Asked about that incident and about his own treatment by spectators, Froome was critical. “During the race, it’s the responsibility of the organisers to protect the riders,” Froome said.

Although Team Sky's principal, Dave Brailsford, added that "you expect professional athletes to play and entertain without being impacted on by the crowd", the team's head of technical operations, Carsten Jeppesen, told the Guardian that rider security on the Alpe had actually been improved.

“They have done a lot more than usual,” Jeppesen said of the race organisers, ASO. “I think they’ve done a really good job actually. ASO takes it seriously and they are trying to bring in more cops and make sure that certain key points are taken care of.

“Luckily Chris was not knocked off by the guy that pushed him, but it’s Alpe d’Huez. It’s not the first time something like that happened there. It is one of the iconic places in the sport, and there was also a lot of British fans out there and a lot of support.”

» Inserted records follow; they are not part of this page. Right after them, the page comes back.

theorem Serves.quiet {s t : State} (h : Serves s t) (f : State → State) (hf : QuietEffect f) : Serves (f s) (f t) where
  only := serviceOnly_map f hf.map h.only
  same := (hf.same s).symm.trans (h.same.trans (hf.same t))

theorem Serves.setDpll {s t : State} (h : Serves s t) (k : Nat) (f : Dpll → Dpll) : Serves (s.setDpll k f) (t.setDpll k f) :=
  h.quiet _ (quietEffect_setDpll k (fun _ => f) fun _ _ _ _ => rfl)

/-- A row whose effect is `u`, beside interrupts and counters: its condition may read anything but the services and the proof
in progress. -/
theorem acts_of_serves (c : Job → Instr) (d : JobDef) (sel : Job → Job) (h : Params → State → Prop) (u : Params → State → State)
    (hc : ∀ j s, exec (c j) s = .next (directJob d (sel j) s)) (hring : ∀ j, (sel j).ring = j.ring)
    (hq : ∀ p, QuietEffect (u p))
    (hh : ∀ p (s : State) m i q v, h p { s with mbx := m, intc := i, pcu := q, cpx := { s.cpx with proof := v } } = h p s)
    (hrun : ∀ j s, accepted d (sel j) s = true → ∀ e, h (jobParams d (sel j) s) e →
      ∃ x, d.run e (takenJob d (sel j) s) (jobParams d (sel j) s) = done x ∧ Serves (u (jobParams d (sel j) s) e) x) :
    Acts c d sel h u := by
  refine acts_of_run c d sel h u hc hring fun j s ha hs e he => ?_
  have hhe := effect_read (h (jobParams d (sel j) s)) d (sel j) s e he (hh _)
  obtain ⟨x, hx, hux⟩ := hrun j s ha e (hhe.mpr hs)
  exact ⟨x, {}, hx, ((hq _).runs d (sel j) s ha e he).serves hux, by decide, rfl⟩

/-! ### History bits -/

/-- An entry with a history bit set (R128). -/
def withHistory (n : Nat) (e : RefEntry) : RefEntry :=
  { e with history := e.history ||| BitVec.ofNat 16 (2 ^ n), histNow := e.histNow ||| BitVec.ofNat 16 (2 ^ n) }

/-- A history bit that is set changes its entry alone. -/
theorem setHistory_serves (r n : Nat) (s : State) : Serves (s.setRef r (withHistory n)) (setHistory r n s) :=
  have h := pcuCount_serves (0x1010 + n) r 1 (s.setRef r (withHistory n))
  .ite (h.trans (raiseIrq_serves _ _)) h

/-- What a move of a DPLL makes of it (R131, R149). -/
def movedDpll (st : DpllState) (x : Dpll) : Dpll :=
  { x with st := st, steer := if x.st != st && (x.st == .freerun || x.st == .holdover) then 0 else x.steer }

/-- A move of a DPLL changes the DPLL alone. -/
theorem moveDpll_serves (k : Nat) (st : DpllState) (s : State) : Serves (s.setDpll k (movedDpll st)) (moveDpll k st s) := by
  rw [setDpll_congr s k (movedDpll st) (fun x =>
    { x with st := st, steer := if (s.dpllOf k).st != st && ((s.dpllOf k).st == .freerun || (s.dpllOf k).st == .holdover) then 0
                                else x.steer }) rfl]
  exact .ite (raiseIrq_serves _ _) (.refl _)

/-! ### Selection jobs (O14) -/

theorem unlessSwitching_acts (k : Nat) (s : State) (act : State → State × Fate) (h : inSwitch (s.dpllOf k) = false) :
    unlessSwitching k s act = act s := if_neg (by simp [h])

theorem unlessSwitching_waits (k : Nat) (s : State) (act : State → State × Fate) (h : inSwitch (s.dpllOf k) = true) :
    unlessSwitching k s act = (s, .hold (.release (Fin.ofNat 8 k))) := if_pos h

/-- A job for a DPLL that a switch has frozen waits for the release boundary (R142). -/
theorem waits_of_frozen (c : Job → Instr) (d : JobDef) (sel : Job → Job) (act : Params → State → State × Fate)
    (hc : ∀ j s, exec (c j) s = .next (directJob d (sel j) s))
    (hrun : ∀ e j p, d.run e j p = unlessSwitching (p.u 4 1) e (act p)) :
    Waits c d sel (fun p s => inSwitch (s.dpllOf (p.u 4 1)) = true) unchanged (fun p _ => .release (Fin.ofNat 8 (p.u 4 1))) :=
  waits_of_quiet _ _ _ _ _ _ hc (fun _ _ => by simp) (fun _ => .id) fun j s _ hh e he => by
    have hdpll := effect_read (fun t => t.dpllOf ((jobParams d (sel j) s).u 4 1)) d _ s e he fun _ _ _ _ _ => rfl
    rw [hrun, unlessSwitching_waits _ _ _ ((congrArg inSwitch hdpll).trans hh)]
    rfl

/-- What REF_SET_PRIORITY makes of its DPLL (R136). -/
def prioritised (p : Params) (l : List (Fin 32)) (x : Dpll) : Dpll :=
  { x with cands := l, revertive := p.u 6 1 == 1, wtrS := p.u 8 4, driftHoldoffS := p.u 12 4, tookOver := false
           restored := (x.restored.filter fun c => l.contains c), sw := none, takeoverFor := none }

/-- The candidates of R136, in order. -/
def namedCands (p : Params) : List (Fin 32) := (List.range (min 8 (p.u 5 1))).filterMap fun i => p.opt (16 + i) 32

theorem refSetPriority_run (e : State) (j : Job) (p : Params) : refSetPriorityDef.run e j p =
    unlessSwitching (p.u 4 1) e fun s => done (s.setDpll (p.u 4 1) (prioritised p (namedCands p))) := by
  have h : ((listedCands p).filterMap fun c => if h : c < 32 then some (⟨c, h⟩ : Fin 32) else none) = namedCands p :=
    List.filterMap_map
  rw [← h]
  rfl

theorem refSetPriority_acts : Acts .refSetPriority refSetPriorityDef same (fun p s => inSwitch (s.dpllOf (p.u 4 1)) = false)
    (fun p s => s.setDpll (p.u 4 1) (prioritised p (namedCands p))) :=
  acts_of_serves _ _ _ _ _ (fun _ _ => rfl) (fun _ => rfl) (fun _ => quietEffect_setDpll _ _ fun _ _ _ _ => rfl)
    (fun _ _ _ _ _ _ => rfl) fun _ _ _ e h => ⟨_, (refSetPriority_run e _ _).trans (unlessSwitching_acts _ _ _ h), .refl _⟩

/-- A force, or its end, drops a switch that has not frozen, and the selection is no takeover (R139). -/
def forcedTo (r : Option (Fin 32)) (x : Dpll) : Dpll := { x with forced := r, tookOver := false, sw := none }

/-- A force is noted in the history of its entry, and the DPLL changes as `f` says. -/
def forceEffect (r k : Nat) (f : State → Dpll → Dpll) (s : State) : State := (s.setRef r (withHistory 12)).setDpll k (f s)

theorem quietEffect_forceEffect (r k : Nat) (f : State → Dpll → Dpll)
    (hf : ∀ (s : State) m i q, f { s with mbx := m, intc := i, pcu := q } = f s) : QuietEffect (forceEffect r k f) where
  map s m i q := by
    unfold forceEffect
    rw [hf]
    rfl
  list _ := rfl
  phase _ := rfl
  post _ := rfl
  spi _ := rfl

/-- REF_FORCE_SELECT as it acts on a DPLL that no switch has frozen. -/
def forceSelect (p : Params) (s : State) : State × Fate :=
  match p.opt 5 32 with
  | none => done (s.setDpll (p.u 4 1) (forcedTo none))
  | some r =>
    let s := (setHistory r.val 12 s).setDpll (p.u 4 1) (forcedTo (some r))
    done (if (s.dpllOf (p.u 4 1)).selected = some r then s else decideSwitch (p.u 4 1) r false s)

theorem refForceSelect_run (e : State) (j : Job) (p : Params) :
    refForceSelectDef.run e j p = unlessSwitching (p.u 4 1) e (forceSelect p) := rfl

theorem refForceSelect_index (j : Job) (s : State) (ha : accepted refForceSelectDef j s = true) :
    (jobParams refForceSelectDef j s).u 4 1 < 8 :=
  Nat.lt_succ_of_le (accepted_index _ j s 7 ha (fun _ h => nomatch h) (by simp [refForceSelectDef]))

theorem setHistory_dpll (r n k : Nat) (s : State) : (setHistory r n s).dpllOf k = s.dpllOf k := by
  rw [(setHistory_serves r n s).frame]
  rfl

theorem setHistory_impressions (r n : Nat) (s : State) : (setHistory r n s).cpx = s.cpx := (setHistory_serves r n s).only.cpx

theorem forceSelect_some (p : Params) (s : State) (hk : p.u 4 1 < 8) (hr : p.u 5 1 < 32) :
    forceSelect p s = done (if (s.dpllOf (p.u 4 1)).selected = some (Fin.ofNat 32 (p.u 5 1))
      then (setHistory (p.u 5 1) 12 s).setDpll (p.u 4 1) (forcedTo (some (Fin.ofNat 32 (p.u 5 1))))
      else decideSwitch (p.u 4 1) (Fin.ofNat 32 (p.u 5 1)) false
        ((setHistory (p.u 5 1) 12 s).setDpll (p.u 4 1) (forcedTo (some (Fin.ofNat 32 (p.u 5 1)))))) := by
  have hopt : p.opt 5 32 = some (Fin.ofNat 32 (p.u 5 1)) := (dif_pos hr).trans (congrArg some (Fin.ext (Nat.mod_eq_of_lt hr).symm))
  have hval : (Fin.ofNat 32 (p.u 5 1)).val = p.u 5 1 := Nat.mod_eq_of_lt hr
  unfold forceSelect
  rw [hopt]
  dsimp only
  rw [hval, State.dpllOf_setDpll _ _ _ hk, setHistory_dpll]
  rfl

/-- A switch to an entry is decided now (R140 step 1). -/
def decidedFor (r : Fin 32) (s : State) (x : Dpll) : Dpll :=
  { x with sw := some { target := r, decidedAt := s.cpx.impressions, takeover := false
                        fromLost := x.st == .freerun || x.st == .holdover } }

theorem refForceSelect_selected_acts : Acts .refForceSelect refForceSelectDef same
    (fun p s => inSwitch (s.dpllOf (p.u 4 1)) = false ∧ p.u 5 1 < 32 ∧ (s.dpllOf (p.u 4 1)).selected = some (Fin.ofNat 32 (p.u 5 1)))
    (fun p => forceEffect (p.u 5 1) (p.u 4 1) fun _ => forcedTo (some (Fin.ofNat 32 (p.u 5 1)))) := by
  refine acts_of_serves _ _ _ _ _ (fun _ _ => rfl) (fun _ => rfl) (fun _ => quietEffect_forceEffect _ _ _ fun _ _ _ _ => rfl)
    (fun _ _ _ _ _ _ => rfl) fun j s ha e ⟨hfree, hr, hsel⟩ => ?_
  rw [refForceSelect_run, unlessSwitching_acts _ _ _ hfree, forceSelect_some _ _ (refForceSelect_index _ s ha) hr, if_pos hsel]
  exact ⟨_, rfl, (setHistory_serves _ _ e).setDpll _ _⟩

Despite that, Froome and Thomas were booed yet again at the start village for stage 13 in Bourg d’Oisans, although on the boo-ometer, it is apparent that it is Froome, rather than the Welsh man, who is seen as the villain of the piece.

Contagious as herpes

The French media, now expecting a sixth Team Sky win in seven years, have also picked up the baton. Team Sky was described as the "snake with two heads" by Libération, while L'Équipe said that "when you wear the jersey of the British team, suspicion is as contagious as herpes".

The physicality of Thomas's strength to sprint clear of his peers at the top of the exhausting climb to Alpe d'Huez brought comparisons with Eddy Merckx from one veteran in the press room. But it also brought eye-rolling and derision from others, baffled by Sky's continuing production line of Grand Tour contenders.

Meanwhile, some believe that Thomas is merely Froome’s stooge, a glorified lead-out man, there to take the sting out of world time trial champion Tom Dumoulin’s speed before the final and potentially decisive time trial next Saturday to Espelette.

But what if Thomas is the one bluffing? What if Sky harbour doubts about Froome’s capacity, after his win in the Giro d’Italia, to rise to the challenge of winning his fourth Grand Tour in a row, a feat that, incredibly, would equate to being unbeaten for three whole months of racing?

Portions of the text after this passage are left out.